The Transportation Museum (Verkehrsmuseum) in Nürnberg is now officially called the DB-Museum because it belongs to the German Railway System (DB = Deutsche Bahn). It documents the history of the railroads in Germany from the beginning (which was right here, since the first line was between Nürnberg and Fürth in 1835) to the present day, or nearly so.

German railways during the Nazi dictatorship

The Transportation Museum documents all phases of German railway development, including the dark period from 1933-1945, when the Nazis moved quickly to install their own people in positions of power in the railway system, and then used it as a willing accomplice in the war and in the transport of Jews and other minorities to the extermination camps.

Tourism and genocide

Back in the doorway, contrasting with the cheerful tourist posters, is a photo of the tracks leading up to the extermination camp at Auschwitz.

The exhibits on the 1920s, 30s and 40s were all designed at the beginning of the 21st century and were opened in September 2002. Apart from railway history, they give a vivid impression of what was going on in Germany in those troubled decades.

Railways after the war

At the Transportation Museum you can also get an impression of the chaotic conditions after the Second World War, when many trains and railway facilities had been damaged or destroyed by the bombings.

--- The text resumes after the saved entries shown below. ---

theorem exec_div_divides (hz : s.readReg b ≠ 0#32) (ho : ¬ DivOverflows (s.readReg a) (s.readReg b)) :
    ∃ t, exec (.div a b) s = .next t ∧
      OnlyHiLoWritten
        (BitVec.ofInt 32 ((s.readReg a).toInt -
          (s.readReg a).toInt.tdiv (s.readReg b).toInt * (s.readReg b).toInt))
        (BitVec.ofInt 32 ((s.readReg a).toInt.tdiv (s.readReg b).toInt)) s t := by
  have divides := execDiv_of_completes (mt (toInt_eq_zero_iff _).1 hz) (mt (divOverflows_iff_toInt _ _).2 ho)
  obtain ⟨t, e, written⟩ := writeQuotient_onlyHiLoWritten _ _ s
  exact ⟨t, divides.trans e, written⟩

theorem exec_divu_of_zero (h : s.readReg b = 0#32) :
    exec (.divu a b) s = .fault (.invalidInstruction s.pc { s with pc := s.pc + 4#32 }) :=
  execDivu_of_zero ((toNat_eq_zero_iff _).2 h)

theorem exec_divu_divides (h : s.readReg b ≠ 0#32) :
    ∃ t, exec (.divu a b) s = .next t ∧
      OnlyHiLoWritten (BitVec.ofNat 32 ((s.readReg a).toNat % (s.readReg b).toNat))
        (BitVec.ofNat 32 ((s.readReg a).toNat / (s.readReg b).toNat)) s t := by
  rw [← BitVec.ofInt_natCast, ← BitVec.ofInt_natCast]
  have divides := execDivu_of_completes (a := a) (mt (toNat_eq_zero_iff _).1 h)
  obtain ⟨t, e, written⟩ := writeQuotient_onlyHiLoWritten _ _ s
  exact ⟨t, divides.trans e, written⟩

end

/-- Settles O31: the two stops and the division of `div`. -/
theorem divideSigned : Obligations.DivideSigned := by
  unfold Obligations.DivideSigned
  exact ⟨rowDecodes_rRow .div, fun s a b =>
    ⟨exec_div_of_zero, fun hx hy => exec_div_of_overflow ⟨hx, hy⟩, exec_div_divides⟩⟩

/-- Settles O32: the stop and the division of `divu`. -/
theorem divideUnsigned : Obligations.DivideUnsigned := by
  unfold Obligations.DivideUnsigned
  exact ⟨rowDecodes_rRow .divu, fun s a b => ⟨exec_divu_of_zero, exec_divu_divides⟩⟩

/-! #### The law of signed division (R181, D12) -/

/-- Without overflow the quotient of two signed words is a signed word. -/
theorem toInt_ofInt_tdiv {x y : Word} (h : ¬ DivOverflows x y) :
    (BitVec.ofInt 32 (x.toInt.tdiv y.toInt)).toInt = x.toInt.tdiv y.toInt := by
  rw [← BitVec.toInt_sdiv_of_ne_or_ne x y (not_and_or.1 h), BitVec.ofInt_toInt]

/-- The remainder of two signed words is a signed word, the one of the division that truncates toward zero. -/
theorem toInt_ofInt_sub_tdiv_mul (x y : Word) :
    (BitVec.ofInt 32 (x.toInt - x.toInt.tdiv y.toInt * y.toInt)).toInt = x.toInt.tmod y.toInt := by
  rw [mul_comm, ← Int.tmod_def, ← BitVec.toInt_srem, BitVec.ofInt_toInt]

theorem natAbs_tmod_lt (a : Int) {b : Int} (hb : b ≠ 0) : (a.tmod b).natAbs < b.natAbs := by
  rw [Int.natAbs_tmod]
  exact Nat.mod_lt _ (Int.natAbs_pos.2 hb)

/-- A positive remainder is that of a positive dividend. -/
theorem pos_of_tmod_pos {a b : Int} (h : 0 < a.tmod b) : 0 < a := by
  by_contra hn
  have nonneg : 0 ≤ (-a).tmod b := Int.tmod_nonneg b (by omega)
  rw [Int.neg_tmod] at nonneg
  omega

/-- A negative remainder is that of a negative dividend. -/
theorem neg_of_tmod_neg {a b : Int} (h : a.tmod b < 0) : a < 0 := by
  by_contra hn
  exact absurd (Int.tmod_nonneg b (not_lt.1 hn)) (not_le.2 h)

/-- Settles O33: where `div` does not stop, `lo` and `hi` read as signed words are the quotient and the remainder of the
division of integers that truncates toward zero. -/
theorem signedDivisionLaw : Obligations.SignedDivisionLaw := by
  unfold Obligations.SignedDivisionLaw
  intro s a b
  split_ifs with h
  · exact h.elim exec_div_of_zero exec_div_of_overflow
  · obtain ⟨hz, ho⟩ := not_or.1 h
    obtain ⟨t, e, -, hhi, hlo, -⟩ := exec_div_divides hz ho
    have quotient : t.lo.toInt = (s.readReg a).toInt.tdiv (s.readReg b).toInt := by
      rw [hlo, toInt_ofInt_tdiv ho]
    have remainder : t.hi.toInt = (s.readReg a).toInt.tmod (s.readReg b).toInt := by
      rw [hhi, toInt_ofInt_sub_tdiv_mul]
    refine ⟨t, e, ?_⟩
    rw [quotient, remainder]
    exact ⟨(Int.tdiv_mul_add_tmod _ _).symm, natAbs_tmod_lt _ (mt (toInt_eq_zero_iff _).1 hz),
      pos_of_tmod_pos, neg_of_tmod_neg, Int.natAbs_tdiv _ _⟩

end Sys2Proof.Machine
end

/-! # Branches and jumps (42_branch_jump.md): `jr`, `jalr`, `beq` and `bne` -/

section
/-! ### What a jump leaves, and the next step at its target (R141 to R143, R220, R221) -/

namespace Sys2Proof.Machine

/-- A new pc before the commit is all that a completed instruction changes. -/
theorem onlyPcWritten_commit (a : Word) (s : State) : OnlyPcWritten a s ((s.setPc a).writeReg 0#5 0#32) := by
  refine ⟨rfl, fun q => ?_, ⟨rfl, rfl⟩, fun _ => rfl, ⟨rfl, rfl⟩, rfl⟩
  rw [readReg_writeReg, setPc_readReg]

/-- Settles O37: the link and the target are both read from the state before the jump, and the commit comes last. -/
theorem jumpAndLinkRegister : Obligations.JumpAndLinkRegister := by
  unfold Obligations.JumpAndLinkRegister
  refine ⟨rowDecodes_rRow .jalr, fun s a => ?_⟩
  refine ⟨_, rfl, rfl, fun q => ?_, ⟨rfl, rfl⟩, fun _ => rfl, ⟨rfl, rfl⟩, rfl⟩
  rw [readReg_writeReg, setPc_readReg, readReg_writeReg, advance_readReg]
  rfl

/-- Settles O36: the jump completes whatever its target, and a bad target is a stop of the next step's fetch. -/
theorem jumpRegister : Obligations.JumpRegister := by
  unfold Obligations.JumpRegister
  refine ⟨rowDecodes_rRow .jr, fun s a => ?_⟩
  exact ⟨_, rfl, onlyPcWritten_commit (s.readReg a) s, fun ha => (FetchStop.unaligned ha).step_eq,
    fun ha hh => (FetchStop.halted ha hh).step_eq, fun ha hh hr => (FetchStop.outOfRange ha hh hr).step_eq⟩

end Sys2Proof.Machine
end

section
/-! ### Conditional branches: the rows of the opcode table, the target and its reach (R113, R222 to R224) -/

namespace Sys2Proof.Machine

/-- A word that matches an operation's row has that operation's opcode, which is not zero, so it decodes to the
operation with the word's own fields as operands. -/
theorem rowDecodes_iRow (op : IOp) :
    RowDecodes 0xFC000000#32 (iWord (OpcodeMap.default.opcode op) 0#5 0#5 0#32)
      (fun w => op.instr (sField w) (tField w) (immField w)) := by
  intro w h
  obtain ⟨-, -, nonzero⟩ := (OpcodeMap.wf_iff _).1 OpcodeMap.default_wf
  have opcode : opcodeField w = OpcodeMap.default.opcode op := by
    simpa only [and_iRow_mask, opcodeField_iWord] using congrArg opcodeField h
  rw [decode, descriptor_of_opcode_ne_zero (opcode ▸ nonzero op), dispatch, opcode,
    itab_opcode OpcodeMap.default OpcodeMap.default_wf op]

/-- The target of a branch is its immediate in words past the address after the branch (R222). -/
theorem branchTarget_eq (pc imm : Word) : branchTarget pc imm = pc + 4#32 * imm := by
  rw [branchTarget, BitVec.shiftLeft_eq_mul_twoPow, BitVec.mul_comm]
  rfl

/-- A branch completes and changes pc alone: the target when its condition holds, and `A + 4` when it does not. -/
theorem branchIf_onlyPcWritten (cond : Bool) (imm : Word) (s : State) :
    ∃ t, branchIf cond imm s = .next t ∧
      OnlyPcWritten (if cond then s.pc + 4#32 + 4#32 * imm else s.pc + 4#32) s t := by
  rw [← branchTarget_eq]
  cases cond with
  | true => exact ⟨_, rfl, onlyPcWritten_commit (branchTarget (s.pc + 4#32) imm) s⟩
  | false => exact ⟨_, rfl, onlyPcWritten_commit (s.pc + 4#32) s⟩

/-- An encoded offset is four times the signed value of the 16-bit field. -/
theorem four_mul_signExtend (v : BitVec 16) : 4#32 * v.signExtend 32 = BitVec.ofInt 32 (4 * v.toInt) :=
  (BitVec.ofInt_mul 4 v.toInt).symm

/-- A multiple of 4 in the reach of a branch is four times the signed value of a 16-bit field (R223). -/
theorem exists_four_mul_toInt {k : Int} (low : -131072 ≤ k) (high : k ≤ 131068) (aligned : k % 4 = 0) :
    ∃ v : BitVec 16, 4 * v.toInt = k := by
  refine ⟨BitVec.ofInt 16 (k / 4), ?_⟩
  rw [BitVec.toInt_ofInt_eq_self (by decide) (by omega) (by omega)]
  omega

/-- Settles O38: both are a branch on their comparison, and a field's offset is four times its signed value. -/
theorem conditionalBranches : Obligations.ConditionalBranches := by
  unfold Obligations.ConditionalBranches
  refine ⟨rowDecodes_iRow .beq, rowDecodes_iRow .bne, fun s a b imm => ⟨?_, ?_⟩, fun v => ?_,
    fun k low high aligned => ?_⟩
  · have branch := branchIf_onlyPcWritten (s.readReg a == s.readReg b) imm s
    simp only [beq_iff_eq] at branch
    exact branch
  · have branch := branchIf_onlyPcWritten (s.readReg a != s.readReg b) imm s
    simp only [bne_iff_ne, ite_not] at branch
    exact branch
  · have low := BitVec.le_toInt v
    have high := BitVec.toInt_lt (x := v)
    exact ⟨4 * v.toInt, by omega, by omega, by omega, four_mul_signExtend v⟩
  · obtain ⟨v, rfl⟩ := exists_four_mul_toInt low high aligned
    exact ⟨v, four_mul_signExtend v⟩

end Sys2Proof.Machine
end

/-! # Loads and stores (43_load_store.md): `lis`, `lw` and `sw` -/

section
/-! ### Character input and output (R71, R72) -/

namespace Sys2Proof.Machine

section
variable {s : State} {b r : Reg} {imm ba : Word}

theorem exec_lw_reads_byte (hba : effectiveAddress s b imm = ba) (hm : ba = s.cfg.mmioInAddr) {c : Byte}
    {rest : List Byte} (hin : s.input = c :: rest) :
    ∃ t, exec (.lw b r imm) s = .next t ∧ t.pc = s.pc + 4#32 ∧ RegWritten r (BitVec.ofNat 32 c.toNat) s t ∧
      t.input = rest ∧ t.output = s.output ∧ HiLoKept s t ∧ MemKept s t ∧ CfgKept s t := by
  refine ⟨_, execLw_of_mmio_byte (hba.trans hm) hin, rfl, fun q => ?_, rfl, rfl, ⟨rfl, rfl⟩, fun _ => rfl, rfl⟩
  rw [readReg_writeReg, readReg_writeReg, withInput_readReg, advance_readReg, BitVec.ofNat_toNat]

theorem exec_lw_of_no_input (hba : effectiveAddress s b imm = ba) (hm : ba = s.cfg.mmioInAddr)
    (hin : s.input = []) :
    ∃ t, exec (.lw b r imm) s = .next t ∧ OnlyPcWritten (s.pc + 4#32) s t :=
  ⟨_, execLw_of_mmio_empty (hba.trans hm) hin, onlyPcWritten_commit (s.pc + 4#32) s⟩

theorem exec_sw_emits_byte (hba : effectiveAddress s b imm = ba) (hm : ba = s.cfg.mmioOutAddr) :
    ∃ t, exec (.sw b r imm) s = .next t ∧ t.pc = s.pc + 4#32 ∧
      t.output = s.output ++ [BitVec.ofNat 8 (s.readReg r).toNat] ∧ t.input = s.input ∧
      RegsKept s t ∧ HiLoKept s t ∧ MemKept s t ∧ CfgKept s t := by
  refine ⟨_, execSw_of_mmio (hba.trans hm), rfl, rfl, rfl, fun q => ?_, ⟨rfl, rfl⟩, fun _ => rfl, rfl⟩
  rw [readReg_writeReg, outByte_readReg, advance_readReg]

end

end Sys2Proof.Machine
end

section
/-! ### The three instructions on every path (R250 to R252) -/

namespace Sys2Proof.Machine

/-- Settles O39: the range of the inline word alone decides, and the word is read at `A + 4` whatever it is. -/
theorem loadImmediateSuccessor : Obligations.LoadImmediateSuccessor := by
  unfold Obligations.LoadImmediateSuccessor
  exact ⟨rowDecodes_rRow .lis, fun _ _ => ⟨exec_lis_reads, exec_lis_of_outOfRange⟩⟩

/-- Settles O40: the intercept of `MMIO_IN_ADDR` splits on the input channel, and any other address on the checks. -/
theorem loadWord : Obligations.LoadWord := by
  unfold Obligations.LoadWord
  refine ⟨rowDecodes_iRow .lw, fun s b r imm ba hba => ⟨hba.symm, ?_, ?_, ?_, ?_, ?_⟩⟩
  · exact fun hm _ _ => exec_lw_reads_byte hba hm
  · exact exec_lw_of_no_input hba
  · exact exec_lw_of_outOfRange hba
  · exact exec_lw_of_unaligned hba
  · exact exec_lw_loads hba

/-- Settles O41: `MMIO_OUT_ADDR` never reaches memory, and any other address is split by the checks; the stored word
and the bytes around it come from canonical memory. -/
theorem storeWord : Obligations.StoreWord := by
  unfold Obligations.StoreWord
  refine ⟨rowDecodes_iRow .sw, fun s b r imm ba hwf hba => ⟨hba.symm, ?_, ?_, ?_, ?_⟩⟩
  · exact exec_sw_emits_byte hba
  · exact exec_sw_of_outOfRange hba
  · exact exec_sw_of_unaligned hba
  · exact exec_sw_stores hwf hba

end Sys2Proof.Machine
end

/-! # Exceptions (60_exceptions.md): the statuses of the handlers, each exactly when it is raised -/

section
/-! ### `InvalidInstruction` (R307) -/

namespace Sys2Proof.Machine

/-- Settles O16: the slot's handler, a zero divisor and the signed overflow are the stops that raise it, and each of
them does. -/
theorem invalidInstructionExactly : Obligations.InvalidInstructionExactly := by
  unfold Obligations.InvalidInstructionExactly
  intro s final v
  constructor
  · intro h
    obtain ⟨⟨⟩⟩ | ⟨hok, bad, ⟨⟩⟩ | ⟨i, ⟨hok, hd⟩, stop⟩ := step_fault h
    · exact ⟨hok, rfl, rfl, .inl bad⟩
    · cases stop with
      | @divByZero a b hz =>
        exact ⟨hok, rfl, rfl, .inr (.inl ⟨a, b, .inl hd, (toInt_eq_zero_iff _).1 hz⟩)⟩
      | @divuByZero a b hz =>
        exact ⟨hok, rfl, rfl, .inr (.inl ⟨a, b, .inr hd, (toNat_eq_zero_iff _).1 hz⟩)⟩
      | @divOverflow a b ho =>
        exact ⟨hok, rfl, rfl, .inr (.inr ⟨a, b, hd, (divOverflows_iff_toInt _ _).2 ho⟩)⟩
  · rintro ⟨hok, rfl, rfl, ⟨e, hd⟩ | ⟨a, b, hd | hd, hz⟩ | ⟨a, b, hd, ho⟩⟩
    · exact step_of_decode_error hok hd
    · exact (step_of_decode_ok hok hd).trans (exec_div_of_zero hz)
    · exact (step_of_decode_ok hok hd).trans (exec_divu_of_zero hz)
    · exact (step_of_decode_ok hok hd).trans (exec_div_of_overflow ho)

end Sys2Proof.Machine
end

section
/-! ### The two memory faults (R305, R306) -/

namespace Sys2Proof.Machine

/-- The word at pc is a `lw` or a `sw` with the address `v`, and no MMIO intercept takes it (R71, R72). -/
def OrdinaryAccess (s : State) (v : Word) : Prop :=
  ∃ b r imm, v = effectiveAddress s b imm ∧
    ((decode s.cfg.opcodes (s.memRead s.pc) = .ok (.lw b r imm) ∧ v ≠ s.cfg.mmioInAddr) ∨
     (decode s.cfg.opcodes (s.memRead s.pc) = .ok (.sw b r imm) ∧ v ≠ s.cfg.mmioOutAddr))

section
variable {s : State} {v : Word}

Other exhibits document the early stages of railroad development in the nineteenth century and the separate histories of the railroads in East and West Germany from 1949 to 1990.

Central station in Frankfurt 1901

There is also an exhibit on the history of railway stations in Germany, which begins with a large photo of the central station in Frankfurt am Main, taken in 1901. The streetcars are bigger now, and the square in front of the station is more cluttered, but the basic form of the station is still the same, after numerous phases of rebuilding and restoration.

Track with signals

My photos in this post are from 2004. I revised the text in 2022.

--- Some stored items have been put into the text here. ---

-- ==== Sys2Proof/Word.lean ====
section
/-! DEFINITION. The word types of the DX24: bytes, bus fields, and the sparse page that a page of 4,416 bytes is kept as. -/

namespace Sys2Proof

/-- One byte of the host link, of a page or of a view. -/
abbrev Byte := BitVec 8

/-- A station id, 0 to 15 (R144). -/
abbrev StationId := BitVec 4

/-- The 16-bit nonce of a die's life between two die resets (R144). -/
abbrev Nonce := BitVec 16

/-- The 55 bits of one budget bus frame as read on BDAT, the start bit first and so most significant (R127).
A set bit is recessive, a clear bit dominant (R123, R131). -/
abbrev Line := BitVec 55

/-- The 4,416 bytes of a page (R1), kept as the bytes that differ from 0xFF: offsets strictly rising, no
0xFF listed. An unlisted offset reads 0xFF, which is what an empty or erased page holds (R8, R49). -/
abbrev Page := List Host.Cell

end Sys2Proof
end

See more posts on Nürnberg, Germany.
See more posts on train travel in Europe and Vietnam.

7 thoughts on “History of railroads in Germany”

  1. I have always felt a connection to trains, and I’m not sure why. I would like that aspect of this museum. Also, I am intrigued by how you paint a scene of being able to imagine what it was like in Germany in those troubling years. It seems as though that crisis of society happening in Germany in the 1930s and 1940s is similar to what is happening in the United States in the 2020s. I just read “It Can’t Happen Here” (1935) by Sinclair Lewis and it so closely mimicked my world right now I actually laughed. Maybe to keep from being chilled.